→ **What the task requires**
Tally the lines in the records below that contain "mode" and return only the result.

"""

/-- A frame for this module does what its kind does, or waits while the cap of its bandwidth class holds it (R260). -/
def land (s : State) (port : Nat) (f : Frame) : State :=
  let park := fun (s : State) (c : Nat) => ({ s with lnk := { s.lnk with parked := s.lnk.parked ++ [(port, f, c)] } } : State)
  match s.frameClass f with
  | some c => if s.capHolds c then park (s.noteHeld c) c else if s.behindParked port f then park s c else s.handle port f
  | none => if s.behindParked port f then park s 16 else s.handle port f

/-- Frames that a cap held go on where it does so no more, in their order. -/
def landParked (s : State) : State :=
  let s := s.lnk.parked.foldl (fun s e => s.land e.1 e.2.1) { s with lnk := { s.lnk with parked := [] } }
  (List.range 16).foldl settleHeld s

/-- What every frame meets on arrival (R224, R227, R230, R231, R235): room in its receive buffer, the check, HOPS, the way onward,
acceptance, and then what its kind does. A module without an ID answers HELLO only (R226). -/
def arrive (s : State) (port : Nat) (f : Frame) (kind : Nat) : State :=
  if f.kind ≠ kind ∨ 3 < port ∨ s.portState port = 0 ∨ (s.portState port ≠ 2 ∧ kind ≠ kHello)
      ∨ bufferBytes < s.received port (frameType kind) f.cls + frameSize f then s
  else if s.hostOn port ∧ kind ≠ kHello then s.bump 0x2C08 6
  else
    let s := (s.workArrives.bump 0x2C08 2).count (319 + port) f.payload.length
    if frameCheck f ≠ f.crc then s.bump 0x2C08 3
    else
      let f := { f with hops := f.hops + 1, cls := f.cls % 4 }
      if 11 ≤ f.hops then s
      else if !s.isMine port f then (if s.nodeId = 0xFF then s else s.forward port f)
      else if !s.accepts port f then (s.bump 0x2C08 6).turnAway f St.inboundRefused
      else s.land port f

/-- With no command waiting the bridge goes on by itself: frames that a cap held land where it holds them no more, and frames that
wait at a port leave (DESIGN CHOICE, log 10). -/
def idle (s : State) : State := (if s.lnk.parked = [] then s else s.landParked).transmitAll

/-! ## Accesses through the outbound aperture (R236 to R239) -/

/-- A store to a posted window. -/
def postedStore (s : State) (addr : Nat) (bs : List Byte) : State :=
  match s.windowAt addr bs.length with
  | none => s.emit (.loadData none)
  | some (x, t) =>
    if x.mode ≠ 0 ∨ bs = [] then s
    else if x.node = s.nodeId then (let r := s.inboundWrite x.cls t bs; r.2.countRefused r.1)
    else if !s.nodePresent x.node then s
    else s.sendFrame { dst := x.node, src := 0, kind := kWriteP, cls := x.cls, addr := t, payload := bs }

/-- A store to a confirmed window: it waits for its ACK. -/
def confirmedStore (s : State) (hart addr : Nat) (bs : List Byte) : State :=
  match s.windowAt addr bs.length with
  | none => s.emit (.loadData none)
  | some (x, t) =>
    if x.mode ≠ 1 ∨ bs = [] then s
    else
      let fails := fun (s : State) => (s.addRecord St.remoteWriteFailed 0x14 0xFF (leBytes 1 x.node ++ leBytes 8 t)).emit (.loadData none)
      if x.node = s.nodeId then
        let r := s.inboundWrite x.cls t bs
        if r.1 = 0 then r.2 else fails (r.2.countRefused r.1)
      else if !s.nodePresent x.node then fails s
      else s.sendWrites x.node x.cls t bs (.store hart t)

/-- A small read of 1 to 64 B through an outbound window. -/
def smallRead (s : State) (r : Reader) (addr len : Nat) : State :=
  if len = 0 ∨ 64 < len then s
  else match s.windowAt addr len with
  | none => s.emit (.loadData none)
  | some (x, t) =>
    if x.node = s.nodeId then
      let a := s.inboundRead x.cls t len
      if a.1 = 0 then a.2.2.readerGets r a.2.1 else (a.2.2.countRefused a.1).readerFails r a.1
    else if !s.nodePresent x.node then s.readerFails r St.nodeUnreachable
    else match s.smallTag { what := .reader r, node := x.node, time := s.now } with
      | (none, _) => s
      | (some tag, s) => s.sendFrame { dst := x.node, src := 0, kind := kRead, cls := x.cls, tag := tag, addr := t, len := len }

end State

/-! ## The commands -/

/-- WRITE_P (R237). -/
def execWriteP (port : Nat) (f : Frame) (s : State) : Out := .next (s.arrive port f kWriteP)

/-- WRITE_C (R238). -/
def execWriteC (port : Nat) (f : Frame) (s : State) : Out := .next (s.arrive port f kWriteC)

/-- READ (R239). -/
def execReadFrame (port : Nat) (f : Frame) (s : State) : Out := .next (s.arrive port f kRead)

/-- COMPLETION (R239, R241, R243, R32). -/
def execCompletionFrame (port : Nat) (f : Frame) (s : State) : Out := .next (s.arrive port f kCompletion)

/-- PLOMOR_ACK (R238, R241, R247). -/
def execPlomorAck (port : Nat) (f : Frame) (s : State) : Out := .next (s.arrive port f kAck)

/-- CARAVAN (R245, R247). -/
def execCaravan (port : Nat) (f : Frame) (s : State) : Out := .next (s.arrive port f kCaravan)

/-- CREDIT (R246). -/
def execCredit (port : Nat) (f : Frame) (s : State) : Out := .next (s.arrive port f kCredit)

/-- SIGNAL_RC (R242). -/
def execSignalRc (port : Nat) (f : Frame) (s : State) : Out := .next (s.arrive port f kSignalRc)

/-- MESSAGE (R32, R432, R434). -/
def execMessageFrame (port : Nat) (f : Frame) (s : State) : Out := .next (s.arrive port f kMessage)

/-- HELLO (R225, R250). -/
def execHello (port : Nat) (f : Frame) (s : State) : Out := .next (s.arrive port f kHello)

/-- ASSIGN (R226, R227). -/
def execAssign (port : Nat) (f : Frame) (s : State) : Out := .next (s.arrive port f kAssign)

/-- POSTED_WINDOW_STORE (R236, R237). -/
def execPostedWindowStore (addr : Nat) (data : List Byte) (s : State) : Out := .next (s.postedStore addr data)

/-- CONFIRMED_WINDOW_STORE (R236, R238). -/
def execConfirmedWindowStore (hart addr : Nat) (data : List Byte) (s : State) : Out := .next (s.confirmedStore hart addr data)

/-- SMALL_READ (R239). -/
def execSmallRead (by_ : Reader) (addr len : Nat) (s : State) : Out := .next (s.smallRead by_ addr len)

end Sys2Proof.Machine
end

"""

→ **Answer section**
2